# Metz



## allan01273

Here we are sitting on the banks of the river Moselle.(glass of wine in hand, obviously)  With a free WiFi thanks to the local Marie. The sun is shining and life is great! Wish you were here?!.


----------



## Tobysmumndad

I have just checked the veracity of that statement by checking the 18:00 UTC actual weather report for Metz/Nancy Lorraine Airport, and you're not kidding! I'm a little bit surprised to see the temperature is only 20 Celsius, but I guess the sun is going down.

Meanwhile, here in the Southern UK, it's a miserable evening, and the central heating has come on! Heathrow is currently reporting low cloud, rain, and the temperature is 17 Celsius.

Not to worry, a week on Thursday, we shall be leaving this benighted island for a couple of months, and heading down to Provence.


----------



## vicdicdoc

Where you been ? . . where you heading ? . . . any tips or advice as we're heading that way in Sept stopping off in Luxemburg first


----------



## Rapide561

Hi

I have stayed in Metz in hotels quite a few times. 

Plenty to see in the centre, loads of shops and a tremendous department store.
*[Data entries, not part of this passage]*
-- ==== Sys2Proof/Laws/Ring.lean ====
section
/-! SUPPORT. Baton rings: a ring instruction at its object. -/

namespace Sys2Proof.Machine
open Sys2Proof.Safe

theorem updUnit_updUnit (s : State) (i : Nat) (f g : RUnit → RUnit) (hf : ∀ u, (f u).id = u.id) :
    (s.updUnit i f).updUnit i g = s.updUnit i (fun u => g (f u)) :=
  congrArg (fun us => { s with units := us }) (modifyFirst_modifyFirst (fun u => decide (u.id = i)) f g s.units (fun a ha => by simpa [hf a] using ha))

/-- What the lanes' entry into a block leaves of a heat: all but lanes and marks. -/
theorem entered_field {α : Type} (f : Heat → α) (hf : ∀ (g : Heat) ls km, f { g with lanes := ls, kpend := km } = f g) (s : State) (x : Iss) (k : HeatKey) :
    ((entered s x).heat? k).map f = (s.heat? k).map f := by
  by_cases hk : k = x.key
  · subst hk
    unfold entered enterBlock
    split
    · rw [State.heat?_updHeat_self _ _ _ (fun h => by rw [Heat.unmark_key]; exact Heat.foldl_updLane_key _ _ h), Option.map_map]
      congr 1
      funext g
      have h1 := Heat.foldl_updLane_eq x.lanes (fun _ y => { y with pc := x.pc, blk := some (x.hdrAddr, x.hdr) }) g
      have h2 := unmark_eq (x.lanes.foldl (fun h l => h.updLane l (fun y => { y with pc := x.pc, blk := some (x.hdrAddr, x.hdr) })) g) x.lanes (fld x.hdr 40 12)
      simp only [Function.comp_apply]
      rw [h2, h1]
      exact hf g _ _
    · rfl
  · rw [entered_heat_ne s x k hk]

theorem scrOwned_entered (s : State) (x : Iss) (u sec : Nat) : (entered s x).scrOwned u sec = s.scrOwned u sec := by
  have h1 := entered_field (·.unit) (fun _ _ _ => rfl) s x
  unfold State.scrOwned
  simp only [h1]
  rw [entered_eq]

theorem slotBusy_entered (s : State) (x : Iss) (u r j : Nat) : (entered s x).slotBusy u r j = s.slotBusy u r j := by
  have h1 := entered_field (·.unit) (fun _ _ _ => rfl) s x
  unfold State.slotBusy
  simp only [h1]
  rw [entered_eq]

/-- A ring instruction at its object. -/
theorem ringOp_eq {i : Instr} {s : State} {x : Iss} {h : Heat} (hI : Issues i s x h) {a : Src} {u : RUnit} {off : Nat} {o : List Byte} (hR : (seen i s x h).Ring a u off o) (f : Work → Nat → List Byte → Work) :
    (envOf i s x h).ringOp a f { s := entered s x } = f { s := entered s x } off o := by
  obtain ⟨h1, h2, h3, h4, h5, h6, h7, h8⟩ := hR
  have e0 := entered_eq s x
  have hu : (entered s x).unit? h.unit = some u := by rw [e0]; exact h3
  unfold Env.ringOp
  rw [if_neg (act_ne h1)]
  simp only [envOf_src32]
  have hoff : reads i s x h .n32 a (envOf i s x h).lowest = off := h2.symm
  have hr : (envOf i s x h).ring (entered s x) off = (o, u.size) := by
    unfold Env.ring State.scrRead
    rw [show (entered s x).unit? (envOf i s x h).h.unit = some u from hu, h4]
    rfl
  rw [hoff, hr]
  have ho : ringOffset u.size off = none := by
    unfold ringOffset
    rw [if_neg (by omega), if_neg (by omega)]
  have hs : (entered s x).scrOwned (envOf i s x h).h.unit (off / 64) = false := by
    rw [scrOwned_entered s x]
    exact h7
  simp only [ho, hs, h8]
  rfl

end Sys2Proof.Machine
end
Trains to just about anywhere for those wishing to travel a bit. 

I have no experience of the motorhoming side of Metz - ie camping or aires etc. 

Russell


----------



## peejay

Hi Alan, you lucky thing.

Are you at the municipal campsite or the aire nextdoor?

Wish I woz there 8) 

pete


----------



## allan01273

Hi there, sorry its raining in southern England :roll: .
We left Dover on Thursday on the 20:30 boat, earlier and more expensive crossing for no extra charge. Smooth sailing, hardly knew you were moving. We picked up some cheep booze at Eastenders. Eastenders was always down market and has gone further downhill. 
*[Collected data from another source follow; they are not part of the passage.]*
theorem fmul (a0 : Com) (a1 : Rnd) (a2 : Bool) (a3 : Dst) (a4 : Src) (a5 : Src) (a6 : Option Src) (hw : Instr.wf (.fmul a0 a1 a2 a3 a4 a5 a6) = true) : fld (encode (.fmul a0 a1 a2 a3 a4 a5 a6)) 56 8 = 0x42 ∧ decode (encode (.fmul a0 a1 a2 a3 a4 a5 a6)) = .ok (.fmul a0 a1 a2 a3 a4 a5 a6) := by
  have hwf := hw
  replace hw : (Wf.com false a0 && Wf.dst false a3 && Wf.read false a4 && Wf.read false a5 && Wf.random a1 a6) = true := hw
  simp only [Bool.and_eq_true] at hw
  obtain ⟨⟨⟨⟨h0, h1⟩, h2⟩, h3⟩, h4⟩ := hw
  have qc := Enc.com_ok h0
  have q0 := Enc.dst_ok h1
  have q1 := Enc.src_ok h2
  have q2 := Enc.src_ok h3
  have q3 := Enc.rand_ok h4
  have q4 := Enc.rnd_ok a1
  have q5 := Enc.flag1_ok a2
  rw [show encode (.fmul a0 a1 a2 a3 a4 a5 a6) = Enc.fmtV 0x42 a0 (Enc.dst a3) (Enc.src a4) (Enc.src a5) (Enc.srcOpt a6) 4 (Enc.rnd a1) (b2n a2) from rfl]
  obtain ⟨f1, f2, f3, f4, f5, f6, f7, f8, f9, f10⟩ := Enc.fmtV_fields 0x42 a0 (Enc.dst a3) (Enc.src a4) (Enc.src a5) (Enc.srcOpt a6) 4 (Enc.rnd a1) (b2n a2) (by decide) qc (by omega) (by omega) (by omega) (by omega) (by omega) (by omega) (by omega)
  generalize Enc.fmtV 0x42 a0 (Enc.dst a3) (Enc.src a4) (Enc.src a5) (Enc.srcOpt a6) 4 (Enc.rnd a1) (b2n a2) = w at *
  refine ⟨f1, Enc.decode_of f1 (by decide) f2 ?_ hwf⟩
  unfold Dec.parse
  rw [f1]
  simp [Dec.float, Dec.need, f3, f4, f5, f6, f7, f8, f9, f10, Enc.bit00, Enc.bit10, Dec.index, Dec.gindex, Dec.scrRest, Dec.vreg, Enc.kreg_add, Enc.rnd0, Enc.ty1, Enc.ty4, Enc.ty5, q0.2, q1.2, q2.2, q3.2, q4.2, q5.2]

theorem ffma (a0 : Com) (a1 : Rnd) (a2 : Bool) (a3 : Dst) (a4 : Src) (a5 : Src) (a6 : Src) (hw : Instr.wf (.ffma a0 a1 a2 a3 a4 a5 a6) = true) : fld (encode (.ffma a0 a1 a2 a3 a4 a5 a6)) 56 8 = 0x43 ∧ decode (encode (.ffma a0 a1 a2 a3 a4 a5 a6)) = .ok (.ffma a0 a1 a2 a3 a4 a5 a6) := by
  have hwf := hw
  replace hw : (Wf.com false a0 && a1 ≠ .rs && Wf.dst false a3 && Wf.read false a4 && Wf.read false a5 && Wf.read false a6) = true := hw
  simp only [Bool.and_eq_true] at hw
  obtain ⟨⟨⟨⟨⟨h0, h1⟩, h2⟩, h3⟩, h4⟩, h5⟩ := hw
  have qc := Enc.com_ok h0
  have q0 := Enc.dst_ok h2
  have q1 := Enc.src_ok h3
  have q2 := Enc.src_ok h4
  have q3 := Enc.src_ok h5
  try simp at h1
  have q4 := Enc.rnd_ok a1
  have q5 := Enc.flag1_ok a2
  rw [show encode (.ffma a0 a1 a2 a3 a4 a5 a6) = Enc.fmtV 0x43 a0 (Enc.dst a3) (Enc.src a4) (Enc.src a5) (Enc.src a6) 4 (Enc.rnd a1) (b2n a2) from rfl]
  obtain ⟨f1, f2, f3, f4, f5, f6, f7, f8, f9, f10⟩ := Enc.fmtV_fields 0x43 a0 (Enc.dst a3) (Enc.src a4) (Enc.src a5) (Enc.src a6) 4 (Enc.rnd a1) (b2n a2) (by decide) qc (by omega) (by omega) (by omega) (by omega) (by omega) (by omega) (by omega)
  generalize Enc.fmtV 0x43 a0 (Enc.dst a3) (Enc.src a4) (Enc.src a5) (Enc.src a6) 4 (Enc.rnd a1) (b2n a2) = w at *
  refine ⟨f1, Enc.decode_of f1 (by decide) f2 ?_ hwf⟩
  unfold Dec.parse
  rw [f1]
  simp [Dec.float, Dec.need, f3, f4, f5, f6, f7, f8, f9, f10, Enc.bit00, Enc.bit10, Dec.index, Dec.gindex, Dec.scrRest, Dec.vreg, Enc.kreg_add, Enc.rnd0, Enc.ty1, Enc.ty4, Enc.ty5, q0.2, q1.2, q2.2, q3.2, q4.2, q5.2, h1]

theorem fmin (a0 : Com) (a1 : Bool) (a2 : Dst) (a3 : Src) (a4 : Src) (hw : Instr.wf (.fmin a0 a1 a2 a3 a4) = true) : fld (encode (.fmin a0 a1 a2 a3 a4)) 56 8 = 0x44 ∧ decode (encode (.fmin a0 a1 a2 a3 a4)) = .ok (.fmin a0 a1 a2 a3 a4) := by
  have hwf := hw
  replace hw : (Wf.com false a0 && Wf.dst false a2 && Wf.read false a3 && Wf.read false a4) = true := hw
  simp only [Bool.and_eq_true] at hw
  obtain ⟨⟨⟨h0, h1⟩, h2⟩, h3⟩ := hw
  have qc := Enc.com_ok h0
  have q0 := Enc.dst_ok h1
  have q1 := Enc.src_ok h2
  have q2 := Enc.src_ok h3
  have q3 := Enc.flag1_ok a1
  rw [show encode (.fmin a0 a1 a2 a3 a4) = Enc.fmtV 0x44 a0 (Enc.dst a2) (Enc.src a3) (Enc.src a4) 511 4 0 (b2n a1) from rfl]
  obtain ⟨f1, f2, f3, f4, f5, f6, f7, f8, f9, f10⟩ := Enc.fmtV_fields 0x44 a0 (Enc.dst a2) (Enc.src a3) (Enc.src a4) 511 4 0 (b2n a1) (by decide) qc (by omega) (by omega) (by omega) (by omega) (by omega) (by omega) (by omega)
  generalize Enc.fmtV 0x44 a0 (Enc.dst a2) (Enc.src a3) (Enc.src a4) 511 4 0 (b2n a1) = w at *
  refine ⟨f1, Enc.decode_of f1 (by decide) f2 ?_ hwf⟩
  unfold Dec.parse
  rw [f1]
  simp [Dec.float, Dec.need, f3, f4, f5, f6, f7, f8, f9, f10, Enc.bit00, Enc.bit10, Dec.index, Dec.gindex, Dec.scrRest, Dec.vreg, Enc.kreg_add, Enc.rnd0, Enc.ty1, Enc.ty4, Enc.ty5, q0.2, q1.2, q2.2, q3.2]

theorem fmax (a0 : Com) (a1 : Bool) (a2 : Dst) (a3 : Src) (a4 : Src) (hw : Instr.wf (.fmax a0 a1 a2 a3 a4) = true) : fld (encode (.fmax a0 a1 a2 a3 a4)) 56 8 = 0x45 ∧ decode (encode (.fmax a0 a1 a2 a3 a4)) = .ok (.fmax a0 a1 a2 a3 a4) := by
  have hwf := hw
  replace hw : (Wf.com false a0 && Wf.dst false a2 && Wf.read false a3 && Wf.read false a4) = true := hw
  simp only [Bool.and_eq_true] at hw
  obtain ⟨⟨⟨h0, h1⟩, h2⟩, h3⟩ := hw
  have qc := Enc.com_ok h0
  have q0 := Enc.dst_ok h1
  have q1 := Enc.src_ok h2
  have q2 := Enc.src_ok h3
  have q3 := Enc.flag1_ok a1
  rw [show encode (.fmax a0 a1 a2 a3 a4) = Enc.fmtV 0x45 a0 (Enc.dst a2) (Enc.src a3) (Enc.src a4) 511 4 0 (b2n a1) from rfl]
  obtain ⟨f1, f2, f3, f4, f5, f6, f7, f8, f9, f10⟩ := Enc.fmtV_fields 0x45 a0 (Enc.dst a2) (Enc.src a3) (Enc.src a4) 511 4 0 (b2n a1) (by decide) qc (by omega) (by omega) (by omega) (by omega) (by omega) (by omega) (by omega)
  generalize Enc.fmtV 0x45 a0 (Enc.dst a2) (Enc.src a3) (Enc.src a4) 511 4 0 (b2n a1) = w at *
  refine ⟨f1, Enc.decode_of f1 (by decide) f2 ?_ hwf⟩
  unfold Dec.parse
  rw [f1]
  simp [Dec.float, Dec.need, f3, f4, f5, f6, f7, f8, f9, f10, Enc.bit00, Enc.bit10, Dec.index, Dec.gindex, Dec.scrRest, Dec.vreg, Enc.kreg_add, Enc.rnd0, Enc.ty1, Enc.ty4, Enc.ty5, q0.2, q1.2, q2.2, q3.2]

theorem fsign (a0 : Com) (a1 : SignOp) (a2 : Dst) (a3 : Src) (a4 : Option Src) (hw : Instr.wf (.fsign a0 a1 a2 a3 a4) = true) : fld (encode (.fsign a0 a1 a2 a3 a4)) 56 8 = 0x46 ∧ decode (encode (.fsign a0 a1 a2 a3 a4)) = .ok (.fsign a0 a1 a2 a3 a4) := by
  have hwf := hw
  replace hw : (Wf.com false a0 && Wf.dst false a2 && Wf.read false a3 && Wf.opt (Wf.read false) a4 && (a4.isSome == (a1 == .copy || a1 == .xor))) = true := hw
  simp only [Bool.and_eq_true] at hw
  obtain ⟨⟨⟨⟨h0, h1⟩, h2⟩, h3⟩, h4⟩ := hw
  have qc := Enc.com_ok h0
  have q0 := Enc.dst_ok h1
  have q1 := Enc.src_ok h2
  have q9 : Enc.srcOpt a4 < 512 ∧ Dec.signB a1 (Enc.srcOpt a4) = some a4 := by
    cases a4 with
    | none => cases a1 <;> first | exact ⟨by decide, rfl⟩ | (exfalso; revert h4; decide)
    | some b =>
      have hb := Enc.src_ok (show Wf.read false b = true from h3)
      cases a1 <;> first | exact absurd (show false = true from h4) (by decide) | exact ⟨hb.1, by show (Dec.src (Enc.src b)).map some = _; rw [hb.2]; rfl⟩
  have q2 := Enc.signOp_ok a1
  rw [show encode (.fsign a0 a1 a2 a3 a4) = Enc.fmtV 0x46 a0 (Enc.dst a2) (Enc.src a3) (Enc.srcOpt a4) 511 4 0 (Enc.signOp a1) from rfl]
  obtain ⟨f1, f2, f3, f4, f5, f6, f7, f8, f9, f10⟩ := Enc.fmtV_fields 0x46 a0 (Enc.dst a2) (Enc.src a3) (Enc.srcOpt a4) 511 4 0 (Enc.signOp a1) (by decide) qc (by omega) (by omega) (by omega) (by omega) (by omega) (by omega) (by omega)
  generalize Enc.fmtV 0x46 a0 (Enc.dst a2) (Enc.src a3) (Enc.srcOpt a4) 511 4 0 (Enc.signOp a1) = w at *
  refine ⟨f1, Enc.decode_of f1 (by decide) f2 ?_ hwf⟩
  unfold Dec.parse
  rw [f1]
  simp [Dec.float, Dec.need, f3, f4, f5, f6, f7, f8, f9, f10, Enc.bit00, Enc.bit10, Dec.index, Dec.gindex, Dec.scrRest, Dec.vreg, Enc.kreg_add, Enc.rnd0, Enc.ty1, Enc.ty4, Enc.ty5, q0.2, q1.2, q2.2, q9.2]

theorem frcp (a0 : Com) (a1 : Dst) (a2 : Src) (hw : Instr.wf (.frcp a0 a1 a2) = true) : fld (encode (.frcp a0 a1 a2)) 56 8 = 0x47 ∧ decode (encode (.frcp a0 a1 a2)) = .ok (.frcp a0 a1 a2) := by
  have hwf := hw
  replace hw : (Wf.com false a0 && Wf.dst false a1 && Wf.read false a2) = true := hw
  simp only [Bool.and_eq_true] at hw
  obtain ⟨⟨h0, h1⟩, h2⟩ := hw
  have qc := Enc.com_ok h0
  have q0 := Enc.dst_ok h1
  have q1 := Enc.src_ok h2
  rw [show encode (.frcp a0 a1 a2) = Enc.fmtV 0x47 a0 (Enc.dst a1) (Enc.src a2) 511 511 4 0 0 from rfl]
  obtain ⟨f1, f2, f3, f4, f5, f6, f7, f8, f9, f10⟩ := Enc.fmtV_fields 0x47 a0 (Enc.dst a1) (Enc.src a2) 511 511 4 0 0 (by decide) qc (by omega) (by omega) (by omega) (by omega) (by omega) (by omega) (by omega)
  generalize Enc.fmtV 0x47 a0 (Enc.dst a1) (Enc.src a2) 511 511 4 0 0 = w at *
  refine ⟨f1, Enc.decode_of f1 (by decide) f2 ?_ hwf⟩
  unfold Dec.parse
  rw [f1]
  simp [Dec.float, Dec.need, f3, f4, f5, f6, f7, f8, f9, f10, Enc.bit00, Enc.bit10, Dec.index, Dec.gindex, Dec.scrRest, Dec.vreg, Enc.kreg_add, Enc.rnd0, Enc.ty1, Enc.ty4, Enc.ty5, q0.2, q1.2]

theorem frsq (a0 : Com) (a1 : Dst) (a2 : Src) (hw : Instr.wf (.frsq a0 a1 a2) = true) : fld (encode (.frsq a0 a1 a2)) 56 8 = 0x48 ∧ decode (encode (.frsq a0 a1 a2)) = .ok (.frsq a0 a1 a2) := by
  have hwf := hw
  replace hw : (Wf.com false a0 && Wf.dst false a1 && Wf.read false a2) = true := hw
  simp only [Bool.and_eq_true] at hw
  obtain ⟨⟨h0, h1⟩, h2⟩ := hw
  have qc := Enc.com_ok h0
  have q0 := Enc.dst_ok h1
  have q1 := Enc.src_ok h2
  rw [show encode (.frsq a0 a1 a2) = Enc.fmtV 0x48 a0 (Enc.dst a1) (Enc.src a2) 511 511 4 0 0 from rfl]
  obtain ⟨f1, f2, f3, f4, f5, f6, f7, f8, f9, f10⟩ := Enc.fmtV_fields 0x48 a0 (Enc.dst a1) (Enc.src a2) 511 511 4 0 0 (by decide) qc (by omega) (by omega) (by omega) (by omega) (by omega) (by omega) (by omega)
  generalize Enc.fmtV 0x48 a0 (Enc.dst a1) (Enc.src a2) 511 511 4 0 0 = w at *
  refine ⟨f1, Enc.decode_of f1 (by decide) f2 ?_ hwf⟩
  unfold Dec.parse
  rw [f1]
  simp [Dec.float, Dec.need, f3, f4, f5, f6, f7, f8, f9, f10, Enc.bit00, Enc.bit10, Dec.index, Dec.gindex, Dec.scrRest, Dec.vreg, Enc.kreg_add, Enc.rnd0, Enc.ty1, Enc.ty4, Enc.ty5, q0.2, q1.2]

theorem fsqrt (a0 : Com) (a1 : Rnd) (a2 : Bool) (a3 : Dst) (a4 : Src) (a5 : Option Src) (hw : Instr.wf (.fsqrt a0 a1 a2 a3 a4 a5) = true) : fld (encode (.fsqrt a0 a1 a2 a3 a4 a5)) 56 8 = 0x49 ∧ decode (encode (.fsqrt a0 a1 a2 a3 a4 a5)) = .ok (.fsqrt a0 a1 a2 a3 a4 a5) := by
  have hwf := hw
  replace hw : (Wf.com false a0 && Wf.dst false a3 && Wf.read false a4 && Wf.random a1 a5) = true := hw
  simp only [Bool.and_eq_true] at hw
  obtain ⟨⟨⟨h0, h1⟩, h2⟩, h3⟩ := hw
  have qc := Enc.com_ok h0
  have q0 := Enc.dst_ok h1
  have q1 := Enc.src_ok h2
  have q2 := Enc.rand_ok h3
  have q3 := Enc.rnd_ok a1
  have q4 := Enc.flag1_ok a2
  rw [show encode (.fsqrt a0 a1 a2 a3 a4 a5) = Enc.fmtV 0x49 a0 (Enc.dst a3) (Enc.src a4) 511 (Enc.srcOpt a5) 4 (Enc.rnd a1) (b2n a2) from rfl]
  obtain ⟨f1, f2, f3, f4, f5, f6, f7, f8, f9, f10⟩ := Enc.fmtV_fields 0x49 a0 (Enc.dst a3) (Enc.src a4) 511 (Enc.srcOpt a5) 4 (Enc.rnd a1) (b2n a2) (by decide) qc (by omega) (by omega) (by omega) (by omega) (by omega) (by omega) (by omega)
  generalize Enc.fmtV 0x49 a0 (Enc.dst a3) (Enc.src a4) 511 (Enc.srcOpt a5) 4 (Enc.rnd a1) (b2n a2) = w at *
  refine ⟨f1, Enc.decode_of f1 (by decide) f2 ?_ hwf⟩
  unfold Dec.parse
  rw [f1]
  simp [Dec.float, Dec.need, f3, f4, f5, f6, f7, f8, f9, f10, Enc.bit00, Enc.bit10, Dec.index, Dec.gindex, Dec.scrRest, Dec.vreg, Enc.kreg_add, Enc.rnd0, Enc.ty1, Enc.ty4, Enc.ty5, q0.2, q1.2, q2.2, q3.2, q4.2]

theorem fdiv (a0 : Com) (a1 : Rnd) (a2 : Bool) (a3 : Dst) (a4 : Src) (a5 : Src) (a6 : Option Src) (hw : Instr.wf (.fdiv a0 a1 a2 a3 a4 a5 a6) = true) : fld (encode (.fdiv a0 a1 a2 a3 a4 a5 a6)) 56 8 = 0x4A ∧ decode (encode (.fdiv a0 a1 a2 a3 a4 a5 a6)) = .ok (.fdiv a0 a1 a2 a3 a4 a5 a6) := by
  have hwf := hw
  replace hw : (Wf.com false a0 && Wf.dst false a3 && Wf.read false a4 && Wf.read false a5 && Wf.random a1 a6) = true := hw
  simp only [Bool.and_eq_true] at hw
  obtain ⟨⟨⟨⟨h0, h1⟩, h2⟩, h3⟩, h4⟩ := hw
  have qc := Enc.com_ok h0
  have q0 := Enc.dst_ok h1
  have q1 := Enc.src_ok h2
  have q2 := Enc.src_ok h3
  have q3 := Enc.rand_ok h4
  have q4 := Enc.rnd_ok a1
  have q5 := Enc.flag1_ok a2
  rw [show encode (.fdiv a0 a1 a2 a3 a4 a5 a6) = Enc.fmtV 0x4A a0 (Enc.dst a3) (Enc.src a4) (Enc.src a5) (Enc.srcOpt a6) 4 (Enc.rnd a1) (b2n a2) from rfl]
  obtain ⟨f1, f2, f3, f4, f5, f6, f7, f8, f9, f10⟩ := Enc.fmtV_fields 0x4A a0 (Enc.dst a3) (Enc.src a4) (Enc.src a5) (Enc.srcOpt a6) 4 (Enc.rnd a1) (b2n a2) (by decide) qc (by omega) (by omega) (by omega) (by omega) (by omega) (by omega) (by omega)
  generalize Enc.fmtV 0x4A a0 (Enc.dst a3) (Enc.src a4) (Enc.src a5) (Enc.srcOpt a6) 4 (Enc.rnd a1) (b2n a2) = w at *
  refine ⟨f1, Enc.decode_of f1 (by decide) f2 ?_ hwf⟩
  unfold Dec.parse
  rw [f1]
  simp [Dec.float, Dec.need, f3, f4, f5, f6, f7, f8, f9, f10, Enc.bit00, Enc.bit10, Dec.index, Dec.gindex, Dec.scrRest, Dec.vreg, Enc.kreg_add, Enc.rnd0, Enc.ty1, Enc.ty4, Enc.ty5, q0.2, q1.2, q2.2, q3.2, q4.2, q5.2]

theorem fexp2 (a0 : Com) (a1 : Dst) (a2 : Src) (hw : Instr.wf (.fexp2 a0 a1 a2) = true) : fld (encode (.fexp2 a0 a1 a2)) 56 8 = 0x4B ∧ decode (encode (.fexp2 a0 a1 a2)) = .ok (.fexp2 a0 a1 a2) := by
  have hwf := hw
  replace hw : (Wf.com false a0 && Wf.dst false a1 && Wf.read false a2) = true := hw
  simp only [Bool.and_eq_true] at hw
  obtain ⟨⟨h0, h1⟩, h2⟩ := hw
  have qc := Enc.com_ok h0
  have q0 := Enc.dst_ok h1
  have q1 := Enc.src_ok h2
  rw [show encode (.fexp2 a0 a1 a2) = Enc.fmtV 0x4B a0 (Enc.dst a1) (Enc.src a2) 511 511 4 0 0 from rfl]
  obtain ⟨f1, f2, f3, f4, f5, f6, f7, f8, f9, f10⟩ := Enc.fmtV_fields 0x4B a0 (Enc.dst a1) (Enc.src a2) 511 511 4 0 0 (by decide) qc (by omega) (by omega) (by omega) (by omega) (by omega) (by omega) (by omega)
  generalize Enc.fmtV 0x4B a0 (Enc.dst a1) (Enc.src a2) 511 511 4 0 0 = w at *
  refine ⟨f1, Enc.decode_of f1 (by decide) f2 ?_ hwf⟩
  unfold Dec.parse
  rw [f1]
  simp [Dec.float, Dec.need, f3, f4, f5, f6, f7, f8, f9, f10, Enc.bit00, Enc.bit10, Dec.index, Dec.gindex, Dec.scrRest, Dec.vreg, Enc.kreg_add, Enc.rnd0, Enc.ty1, Enc.ty4, Enc.ty5, q0.2, q1.2]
We went to Gravelines for the night (a tip that we picked up from this site)and we had a fantastic morning looking round the town before travelling through Belgium and Luxembourg to Metz.

We did stop off at Betttembourg in Luxembourg because someone here said it was good for shopping (we couldn't find any shops though? apart from a chemist, optician and newsagent).

Yesterday we went to the town of Metz, just a short stroll from the Aire. I feel that the most important visit of any trip is to the Tourist Information Bureau and they suggested the Tango by the river, free music festival in the main Square and a Musical Fountain show, We have had a great time already and have more than two weeks left.

See you all at the Global

Allan Dorothy & James


----------



## baldybazza

Hi Allan & Dorothy

We are jealous although we will be coming over in 3 weeks. At present we are in Northumberland on our way to the Edinburgh Tattoo and the weather has been awful. Still our 840D is as lovely as ever (just to make you jealous) but we hope we don't have any trouble getting off a very muddy field.

Hope to meet up again sometime.

Jan & Barrie


----------



## allan01273

*update*

From Metz we have ambled down to Louhans. Very good aires at Goncourt and Lamarche-sur-Saone. Stopped for a day at Chalon-sur-Saone. Not very touristy which was nice. Louhans aire by the river was nice last night (4 euros for the night - water etc. and showers included) but taken over by fishermen this morning so we moved into the town and spent lots of money!! Terrific thunderstorm on Monday but otherwise weather is good. Maybe a firework display tonight and then where to go next - that is the question! Oh, life is so tough on holiday :roll: :roll:

Oh, and by the way, we have used the internet three times so far on wifi services (free). It has enabled us to keep in touch back home.

Allan


----------



## des

hi allan

we were on that site in metz in june. agree - great spot. we continued on to riquewihr in alsace. no wifi! but otherwise wonderful spot. then to santenay in burgundy. had to buy an hour's wifi there to keep in touch, but it could be used over as many days as needed. in any case, with so much great wine, who cares. enjoy!!

des


----------



## 100127

allan01273 said:


> Here we are sitting on the banks of the river Moselle.(glass of wine in hand, obviously)  With a free WiFi thanks to the local Marie. The sun is shining and life is great! Wish you were here?!.


A bit jealous can you send your co-ordinates as we are on our way there in September.

Bob


----------



## peejay

sysinfo said:


> A bit jealous can you send your co-ordinates as we are on our way there in September.
> 
> Bob


Look no further than our own database :wink: ..

>Metz Municipal Camping<

>Metz Aire<

pete


----------



## 100127

peejay said:


> sysinfo said:
> 
> 
> 
> A bit jealous can you send your co-ordinates as we are on our way there in September.
> 
> Bob
> 
> 
> 
> Look no further than our own database :wink: ..
> 
> >Metz Municipal Camping<
> 
> >Metz Aire<
> 
> OOOPs never looked. I will take a small slap.
> 
> pete
Click to expand...


----------



## allan01273

*Anse*

Friday we went to the Municipal Aire at Trevoux, a lovely village on a hillside. The Aire was near the riverside.

For the weekend we went to a Campsite at Anse called Le Ports du Beaujolais. Rather expensive at £20 a night but well worth it as France closes for Sunday. They had pingpong, swimming, and all the other attractions. "Oh goody Football Goals" and kids to play with.

The WiFi there was 4 Euro for the code for as long as you stayed there.
Now out shopping at Intermarche next to a McDonalds where it is of course free (without buying the burger type thing).

Now we have to go back to Anse because I have lost my keys. The joys of holiday mood!! 

Allan

!


----------



## Grizzly

We like Metz as well and usually manage to bumble there when on tour.

We had a fabulous ( free) evening at the Dancing Fountains display one year - don't know if they are on this year.

Incidentally, it was only after many visits that we learned that the city is pronounced MESS.

G


----------